This really should not be a paid service. Can you imagine the headlines: family died after being stranded because they didn’t pay for satellite rescue on their phone.

[–] [email protected] 35 points 1 year ago (4 children)

to get rescued, please give the numbers on your credit card.

[–] [email protected] 33 points 1 year ago

Transaction failed. Move to an area with better network service.

[–] [email protected] 11 points 1 year ago (1 children)

The price to be rescued is now $1000, in 30 minutes it will increase it to $2000. Would you like to be rescued?

Yes

Ask again later

[–] [email protected] 6 points 1 year ago (1 children)

Sorry, no rescuers are available in your area. Try again later.

[–] [email protected] 7 points 1 year ago

It’s peak rescue time, Uber surge pricing is active

[–] [email protected] 3 points 1 year ago (1 children)

Just give me something for the pain and let me die

[–] [email protected] 8 points 1 year ago

Sorry, that is not included in your apple care life plan, you need apple care life + pro for that. Do you want to upgrade?

[–] [email protected] 1 points 1 year ago

It’s like that whole Volkswagen thing again!

[–] [email protected] 16 points 1 year ago (2 children)

It sucks because this is one of those things you don’t need them until you really do. Pay as you go model would be ok for me. Emergency? Sure, take a 100€ from my credit card just get me the hell out of here.

[–] [email protected] 11 points 1 year ago (1 children)

What if that number was 10 grand? Higher?

That's more in line with what covering the costs with "only pay if you actually have to connect" looks like. Actual forest services offer similar programs in some places, where you pay a small annual fee as "insurance" against being liable for needing to be rescued if you're negligent and need it. Capacity is expensive and use of these types of services is simply not common enough to benefit from economies of scale. You can't make your costs back that way without charging out the ass when it's needed.

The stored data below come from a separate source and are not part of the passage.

/-- The declared scratchpad size of a team on a Vent core (R115). -/
def State.scratchOf (s : State) (t : Team) : Nat :=
  ((s.grids.find? fun x => x.key == t.grid).map (·.lrec.scratch)).getD 0

/-- Granules of the scratchpad allotments on a core; on a service core the spec counts none (R319). -/
def State.scratchGranules (s : State) (c : CoreId) : Nat :=
  (s.teams.map fun t => if t.core = c ∧ !t.swapped then granules (s.scratchOf t) else 0).sum

/-- Granules of a core's banks in use, 48 of each (R115). -/
def CoreState.bankGranules (c : CoreState) : Nat := 48 * (64 - bitCount 64 c.gated.toNat)

/-- Granules of the continuation store and of the least L1 (R115, R220). -/
def contGranules : Nat := 512
def l1Floor : Nat := 256

/-- Granules of a Vent core's store that are not the register allotments. -/
def State.otherGranules (s : State) (c : CoreId) : Nat := contGranules + l1Floor + s.scratchGranules c

/-- Whether what a Vent core's store holds, with what is kept for launch records, fits it (R115, R116). -/
def State.granulesFit (s : State) (c : CoreId) : Bool := decide (s.otherGranules c + s.regGranules c ≤ (s.core c).bankGranules)

/-- Granules that a Vent core can still allot; on a service core the spec sets no such limit (R319). -/
def State.freeGranules (s : State) (c : CoreId) : Nat := (s.core c).bankGranules - (s.otherGranules c + s.regGranules c)

/-- The L1 keeps at most what fits the granules that no other region holds, two sectors a granule; the sectors filled last
stay (R115, R154). -/
def State.trimL1 (s : State) (c : CoreId) : State :=
  let n := 2 * (s.freeGranules c + l1Floor)
  s.setCore c fun x => { x with l1 := x.l1.take n }

/-- The Vent at whose slices a core's accesses are performed: its own, or the one that holds the line pinned (R148); a
core on Caldera uses the line's home. -/
def State.ventFor (s : State) (c : CoreId) (line : Nat) : Nat :=
  match c with
  | .vent v _ _ => if s.l2.any fun l => l.line == line && l.pinned.isSome then s.homeVent line else v
  | .service _ => s.homeVent line

/-- The Vent whose L2 fills a core's L1: its own, since leases never cross a die boundary (R155). -/
def State.fillVent (s : State) (c : CoreId) (line : Nat) : Nat :=
  match c with
  | .vent v _ _ => v
  | .service _ => s.homeVent line

/-- The die at which a fill of a line finds its bytes: an owner, the Vent that pins it, or the line's Spring. -/
def State.sourceDies (s : State) (line : Nat) : List DieId :=
  match s.l2.find? fun l => l.line == line && (l.owned || l.pinned.isSome) with
  | some l => [.vent l.vent]
  | none => if isDeviceLine line then [.spring (s.ilvSpring (ilvIndex line))] else []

[–] [email protected] 4 points 1 year ago (1 children)

I can't imagine that Apple pays $10k per-incident to allow their phones to connect to a third party's satellite network. As you point out, rescue services are a different story, but that's independent of whether you contact them via satellite or standard cellular.

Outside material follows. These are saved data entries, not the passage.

-- ==== Sys2Proof/Machine/Ops.lean ====
section
/-! DEFINITION. The shared operations: groups, lanes and registers; counters; the frontier and the end of a
clause; taking an exception (parking, team termination) and the return from one (RESUME, KILL) (R39, R43, R44,
R88 to R92, R111, R120, R215, R320, R333, R338 to R349). -/

namespace Sys2Proof.Machine

/-! ## Cause codes (R338) -/

def Cause.illegalInstruction : Nat := 0x01
def Cause.illegalClause : Nat := 0x02
def Cause.illegalState : Nat := 0x03
def Cause.formatDivergence : Nat := 0x04
def Cause.frontierFull : Nat := 0x05
def Cause.retUnderflow : Nat := 0x06
def Cause.stackLimit : Nat := 0x07
def Cause.misaligned : Nat := 0x08
def Cause.translation : Nat := 0x09
def Cause.permission : Nat := 0x0A
def Cause.mixedSize : Nat := 0x0B
def Cause.contFull : Nat := 0x0C
def Cause.spawnDepth : Nat := 0x0D
def Cause.software : Nat := 0x0E
def Cause.privilege : Nat := 0x0F
def Cause.copyFault : Nat := 0x10
def Cause.uncorrectable : Nat := 0x11
def Cause.dieLost : Nat := 0x12
def Cause.hostLineLost : Nat := 0x13
def Cause.coherencePoison : Nat := 0x14
def Cause.killed : Nat := 0x15
def Cause.regroupDataLost : Nat := 0x16

/-! ## Masks -/

/-- The number whose bit k, for k below n, is `f k`. -/
def maskN : Nat → (Nat → Bool) → Nat
  | 0, _ => 0
  | n + 1, f => maskN n f + (if f n then 2 ^ n else 0)

/-- The mask of the lanes that `f` accepts. -/
def maskOf (f : Nat → Bool) : Mask := BitVec.ofNat 64 (maskN 64 f)

/-- The lanes of a mask, ascending. -/
def lanesOf (m : Mask) : List Nat := (List.range 64).filter fun i => m.getLsbD i

/-! ## Threads and registers (R111, R120, R127) -/

def Thread.get (t : Thread) (r : Nat) : W32 := sget 0 t.v r

/-- A write of a register, which also replaces a word that held an uncorrectable error (R119, log 21). -/
def Thread.put (t : Thread) (r : Nat) (x : W32) : Thread :=
  { t with v := sput 0 t.v r x, bad := t.bad.filter (· != r) }

/-- Only the registers below `n` are kept; the others read 0 (R106, R227). -/
def Thread.keep (t : Thread) (n : Nat) : Thread :=
  { t with v := t.v.filter fun e => decide (e.1 < n), bad := t.bad.filter fun r => decide (r < n) }

def Thread.get64 (t : Thread) (r : Nat) : W64 := pairOf (t.get r) (t.get (r + 1))
def Thread.put64 (t : Thread) (r : Nat) (x : W64) : Thread := (t.put r (lowHalf x)).put (r + 1) (highHalf x)

/-- Predicate k of a thread; p7 reads as true (R111). -/
def Thread.pred (t : Thread) (k : BitVec 3) : Bool := k == 7 || t.p.getLsbD k.toNat

def Thread.setPred (t : Thread) (k : BitVec 3) (x : Bool) : Thread :=
  if k = 7 then t
  else { t with p := if x then t.p ||| (1 <<< k.toNat) else t.p &&& ~~~(1 <<< k.toNat : BitVec 7) }

def Group.thread? (g : Group) (i : Nat) : Option Thread := (g.lanes[i]?).join

/-- The live mask of a group (R84). -/
def Group.live (g : Group) : Mask := maskOf fun i => (g.thread? i).isSome

/-- Change the threads of the lanes in `A`. -/
def Group.onLanes (g : Group) (A : Mask) (f : Nat → Thread → Thread) : Group :=
  { g with lanes := g.lanes.mapIdx fun i o => if A.getLsbD i then o.map (f i) else o }

/-- A uniform register; s62 reads 0 (R111). -/
def Group.sGet (g : Group) (r : Nat) : W32 := if r < 62 then sget 0 g.s r else 0

/-- Write a uniform register; a write to s62 is discarded (R47, R111). -/
def Group.sPut (g : Group) (r : Nat) (x : W32) : Group :=
  if r < 62 then { g with s := sput 0 g.s r x } else g

def Group.sGet64 (g : Group) (r : Nat) : W64 := if r < 62 then pairOf (g.sGet r) (g.sGet (r + 1)) else 0

def Group.sPut64 (g : Group) (r : Nat) (x : W64) : Group :=
  if r < 62 then (g.sPut r (lowHalf x)).sPut (r + 1) (highHalf x) else g

/-! ## Looking things up -/

def State.group? (s : State) (k : Nat) : Option Group := s.groups.find? fun g => g.key == k

/-- Write a group back. -/
def State.setGroup (s : State) (g : Group) : State :=
  { s with groups := s.groups.map fun h => if h.key == g.key then g else h }

def State.onGroup (s : State) (k : Nat) (f : Group → Group) : State :=
  { s with groups := s.groups.map fun h => if h.key == k then f h else h }

def State.team? (s : State) (k : Nat) : Option Team := s.teams.find? fun t => t.key == k

def State.onTeam (s : State) (k : Nat) (f : Team → Team) : State :=
  { s with teams := s.teams.map fun t => if t.key == k then f t else t }

def State.grid? (s : State) (k : Nat) : Option Grid := s.grids.find? fun g => g.key == k

def State.onGrid (s : State) (k : Nat) (f : Grid → Grid) : State :=
  { s with grids := s.grids.map fun g => if g.key == k then f g else g }

def State.onPart (s : State) (p : Nat) (f : Part → Part) : State :=
  { s with parts := s.parts.map fun x => if x.num == p then f x else x }

/-- The group whose word issues. -/
def State.issuing? (s : State) : Option Group :=
  match s.issueQ with
  | [] => none
  | k :: _ => s.group? k

/-- The word at the head of the issue queue has been dealt with. -/
def State.popIssue (s : State) : State := { s with issueQ := s.issueQ.tail }

def isService (c : CoreId) : Bool :=
  match c with
  | .service _ => true
  | .vent _ _ _ => false

/-- The party that a group's accesses are made for. -/
def State.whoOf (s : State) (g : Group) : Who :=
  match g.core with
  | .service k => ⟨g.core, k, 0⟩
  | .vent _ _ _ =>
    match s.grid? g.grid with
    | some x => ⟨g.core, x.part, x.ctx⟩
    | none => ⟨g.core, 0, 0⟩

/-- The party that a team's commands act for on a core. -/
def State.whoTeam (s : State) (core : CoreId) (team : Nat) : Who :=
  match core with
  | .service k => ⟨core, k, 0⟩
  | .vent _ _ _ =>
    match (s.team? team).bind fun t => s.grid? t.grid with
    | some x => ⟨core, x.part, x.ctx⟩
    | none => ⟨core, 0, 0⟩

/-- The code base of a group (R95, R319). -/
def State.cbOf (s : State) (g : Group) : W64 :=
  match g.core with
  | .service k => ((s.part? k).map (·.cb)).getD 0
  | .vent _ _ _ => ((s.grid? g.grid).map (·.lrec.cb)).getD 0

/-- The code offset of an address (R95). -/
def State.offsetOf (s : State) (g : Group) (a : W64) : W32 := (a - s.cbOf g).setWidth 32

/-- The declared scratchpad size of a team (R115), 128 KiB on a service core (R319). -/
def State.scratchSize (s : State) (team : Nat) : Nat :=
  match s.team? team with
  | none => 0
  | some t => if isService t.core then 2 ^ 17 else ((s.grid? t.grid).map (·.lrec.scratch)).getD 0

/-- Die and cluster position of a team (R81). -/
def Grid.posOf (x : Grid) (num : Nat) : Nat × Nat := (num / (x.lrec.cl * x.lrec.t), num / x.lrec.t % x.lrec.cl)

/-! ## The issuing entry, active positions and counters (R39, R46, R89) -/

/-- The entry whose clause the group is inside. -/
def Group.entry? (g : Group) : Option Entry := g.clause.bind fun c => g.frontier.find? fun e => e.addr == c.hdr

/-- The mask of the issuing entry. -/
def Group.entryMask (g : Group) : Mask := (g.entry?.map (·.mask)).getD 0

/-- The predicate prefix's value in a thread (R46). -/
def predHolds (p : Pred) (t : Thread) : Bool := t.pred p.reg != p.inv

/-- The active positions of a word (R46). -/
def Group.active (g : Group) (p : Pred) : Mask :=
  maskOf fun i => g.entryMask.getLsbD i && ((g.thread? i).map (predHolds p)).getD false

/-- Fully converged (R94). -/
def Group.converged (g : Group) : Bool :=
  match g.frontier with
  | [e] => e.mask == g.live
  | _ => false

def Counters.get (c : Counters) : Ctr → Nat
  | .ld => c.ld
  | .st => c.st
  | .cp => c.cp
  | .tl => c.tl

def Counters.set (c : Counters) (k : Ctr) (n : Nat) : Counters :=
  match k with
  | .ld => { c with ld := n }
  | .st => { c with st := n }
  | .cp => { c with cp := n }
  | .tl => { c with tl := n }

def Counters.zero : Counters := ⟨0, 0, 0, 0⟩

def Counters.allZero (c : Counters) : Bool := c.ld == 0 && c.st == 0 && c.cp == 0 && c.tl == 0

def Group.raise (g : Group) (k : Ctr) : Group := { g with cnt := g.cnt.set k (g.cnt.get k + 1) }

/-- Lower a counter of the group that issued an operation, or its tracker entry's count (R39, R100). -/
def State.lower (s : State) (group : Nat) (k : Ctr) : State :=
  { s with
      groups := s.groups.map fun g =>
        if g.key == group then { g with cnt := g.cnt.set k (g.cnt.get k - 1) } else g
      trackers := (s.trackers.map fun t => if t.group == group then { t with count := t.count - 1 } else t).filter
        fun t => t.count != 0 }

/-- An operation completes or faults: it leaves and its counter falls (R39). -/
def State.retireOp (s : State) (o : Op) : State :=
  ({ s with ops := s.ops.filter fun x => x.id != o.id }).lower o.group o.ctr

/-- The lanes `A` of a group make an acquire: what has been performed by now counts as ordered before their later operations on
a path (R152). DESIGN CHOICE (log 82). -/
def State.acquiredOn (s : State) (path : Path) (group : Nat) (A : Mask) : State :=
  { s with acquires := ⟨group, A, path, s.nextOp, s.past.length⟩ :: s.acquires }

/-- The same for their LSU accesses, which alone an acquire of R177 orders. -/
def State.acquiredBy (s : State) (group : Nat) (A : Mask) : State := s.acquiredOn .lsu group A

/-- Whether any operation of a group that `p` accepts is outstanding. -/
def State.pendingOp (s : State) (group : Nat) (p : Op → Bool) : Bool := s.ops.any fun o => o.group == group && p o

/-! ## Barriers (R212, R215) -/

/-- A thread leaves a barrier instance. -/
def Barrier.leave (b : Barrier) (last : Option W16) : Barrier :=
  let m := b.m - 1
  let n := if last = some b.gen then b.n - 1 else b.n
  if 0 < m ∧ m ≤ n then ⟨b.gen + 1, 0, m⟩ else ⟨b.gen, n, m⟩

def Arrivals.get (a : Arrivals) : Level → Option W16
  | .team => a.team
  | .cluster => a.cluster
  | .die => a.die
  | .grid => a.grid

def Arrivals.set (a : Arrivals) (l : Level) (g : W16) : Arrivals :=
  match l with
  | .team => { a with team := some g }
  | .cluster => { a with cluster := some g }
  | .die => { a with die := some g }
  | .grid => { a with grid := some g }

/-- Whether a grid's barrier instance is the one of a team at a level. -/
def GridBarrier.isOf (b : GridBarrier) (x : Grid) (num : Nat) (l : Level) : Bool :=
  b.level == l &&
    (match l with
     | .team => false
     | .cluster => b.die == (x.posOf num).1 && b.cluster == (x.posOf num).2
     | .die => b.die == (x.posOf num).1
     | .grid => true)

/-- The barrier instance of a team's threads at a level. -/
def State.barrier? (s : State) (team : Nat) (l : Level) : Option Barrier :=
  match s.team? team with
  | none => none
  | some t =>
    match l with
    | .team => some t.barrier
    | _ => (s.grid? t.grid).bind fun x => (x.barriers.find? fun b => b.isOf x t.num l).map (·.b)

def State.onBarrier (s : State) (team : Nat) (l : Level) (f : Barrier → Barrier) : State :=
  match s.team? team with
  | none => s
  | some t =>
    match l with
    | .team => s.onTeam team fun t => { t with barrier := f t.barrier }
    | _ => s.onGrid t.grid fun x =>
        { x with barriers := x.barriers.map fun b => if b.isOf x t.num l then { b with b := f b.b } else b }

/-! ### Halted contexts (R310, R311, R313) -/

/-- Whether a group is of the context that a pre-emption acts on, on its cores. -/
def State.preempts? (s : State) (x : Preempt) (g : Group) : Bool :=
  !(isService g.core) && x.req.part == (s.whoOf g).part && x.req.ctx == (s.whoOf g).ctx && x.req.cores.contains g.core

/-- Stage 2 has ended: every group of the context there has halted or is parked, with nothing outstanding, and every
tracker entry has drained (R310). -/
def State.stageTwoDone (s : State) (x : Preempt) : Bool :=
  let mine (team : Nat) : Bool :=
    match (s.team? team).bind fun t => s.grid? t.grid with
    | none => false
    | some y => y.part == x.req.part && y.ctx == x.req.ctx
  decide (2 ≤ x.stage) &&
    (s.groups.all fun g =>
      !s.preempts? x g ||
        (!g.ended && g.cnt.allZero && ((g.run == .halted && g.halt.isNone) || g.run == .parked))) &&
    s.trackers.all fun t => !(x.req.cores.contains t.core && mine t.team)

/-- The pre-emption that holds a group's context halted, if one does: from the end of stage 2 until swap-in (R311, R313). -/
def State.heldBy (s : State) (g : Group) : Option Preempt :=
  s.preempts.find? fun x => s.preempts? x g && (x.saved.isSome || s.stageTwoDone x)

/-- The same for the team's context on the team's core. -/
def State.heldTeam (s : State) (t : Team) : Option Preempt :=
  s.preempts.find? fun x =>
    x.req.cores.contains t.core && !(isService t.core) &&
      ((s.grid? t.grid).map fun y => x.req.part == y.part && x.req.ctx == y.ctx).getD false &&
      (x.saved.isSome || s.stageTwoDone x)

/-- Record an event with a pre-emption: it is delivered on swap-in (R313). -/
def State.recordEvent (s : State) (n : Nat) (e : PendingEvent) : State :=
  { s with preempts := s.preempts.map fun y => if y.n == n then { y with events := y.events ++ [e] } else y }

/-- A barrier instance of a team at a level changes. Where a phase completes that teams of halted contexts share, the
completion is an event for them (R313). -/
def State.moveBarrier (s : State) (team : Nat) (l : Level) (f : Barrier → Barrier) : State :=
  let s1 := s.onBarrier team l f
  match s1.team? team with
  | none => s1
  | some t =>
    if l = .team ∨ (s1.barrier? team l).map (·.gen) = (s.barrier? team l).map (·.gen) then s1
    else
      match s1.grid? t.grid with
      | none => s1
      | some x =>
        let held := (s1.teams.filter fun u => u.grid == t.grid && ((x.barriers.find? fun b => b.isOf x t.num l).map fun b =>
          b.isOf x u.num l).getD false).filterMap fun u => (s1.heldTeam u).map (·.n)
        held.dedup.foldl (fun s n => s.recordEvent n (.phase t.grid l (x.posOf t.num).1 (x.posOf t.num).2)) s1

/-- A thread leaves every barrier instance of which it is a member (R215). -/
def State.leaveBarriers (s : State) (t : Thread) : State :=
  [Level.team, .cluster, .die, .grid].foldl (fun s l => s.moveBarrier t.team l fun b => b.leave (t.arr.get l)) s

/-! ## Seats (R85) -/

/-- The most positions of a row's slot: 8 rows on a Vent core, one on a service core (R85, R319). -/
def rowsOf (c : CoreId) : Nat := if isService c then 1 else 8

[–] [email protected] 6 points 1 year ago (1 children)

They're probably not paying per incident, because that model doesn't work. They're paying per authorized device.

[–] [email protected] 2 points 1 year ago (1 children)

A dedicated satellite device like inReach is $144/year for unlimited SOS and 10 standard text messages

I think you’re overestimating the cost of data

[–] [email protected] 2 points 1 year ago (1 children)

Less than "unlimited" isn't meaningfully cheaper to provide. It's $144/year and not thousands per use exactly and exclusively because you can't buy it when you need it.

If you could buy it on demand, 99.999% of revenue disappears because there's no reason to pay for a subscription, and you have to massively raise the price per use for the service to break even.

[–] [email protected] 1 points 1 year ago (1 children)

I can just tell you we’re paying them ~30% of the consumer price per device in a B2B deal, and I suspect Apple can demand a significantly lower rate when almost none of their devices will ever connect

[–] [email protected] 1 points 1 year ago

It doesn't matter that very few devices connect. That's the only reason they have to volume to be affordable at all.

If you took the total cost of having satellite coverage available and divided by the amount of satellite assisted rescues needed per year, the amount that a satellite company would need to charge just to break even would absolutely be thousands. Satellites are expensive. Rescues are rare.

The only reason it's able to be something regular people can pay is because there are hundreds or thousands of people who don't ever use it paying into the pot. Without those people, the economics don't work. "Unlimited SOS" isn't any impact to the network at all, because frivolous use gets punished by other people.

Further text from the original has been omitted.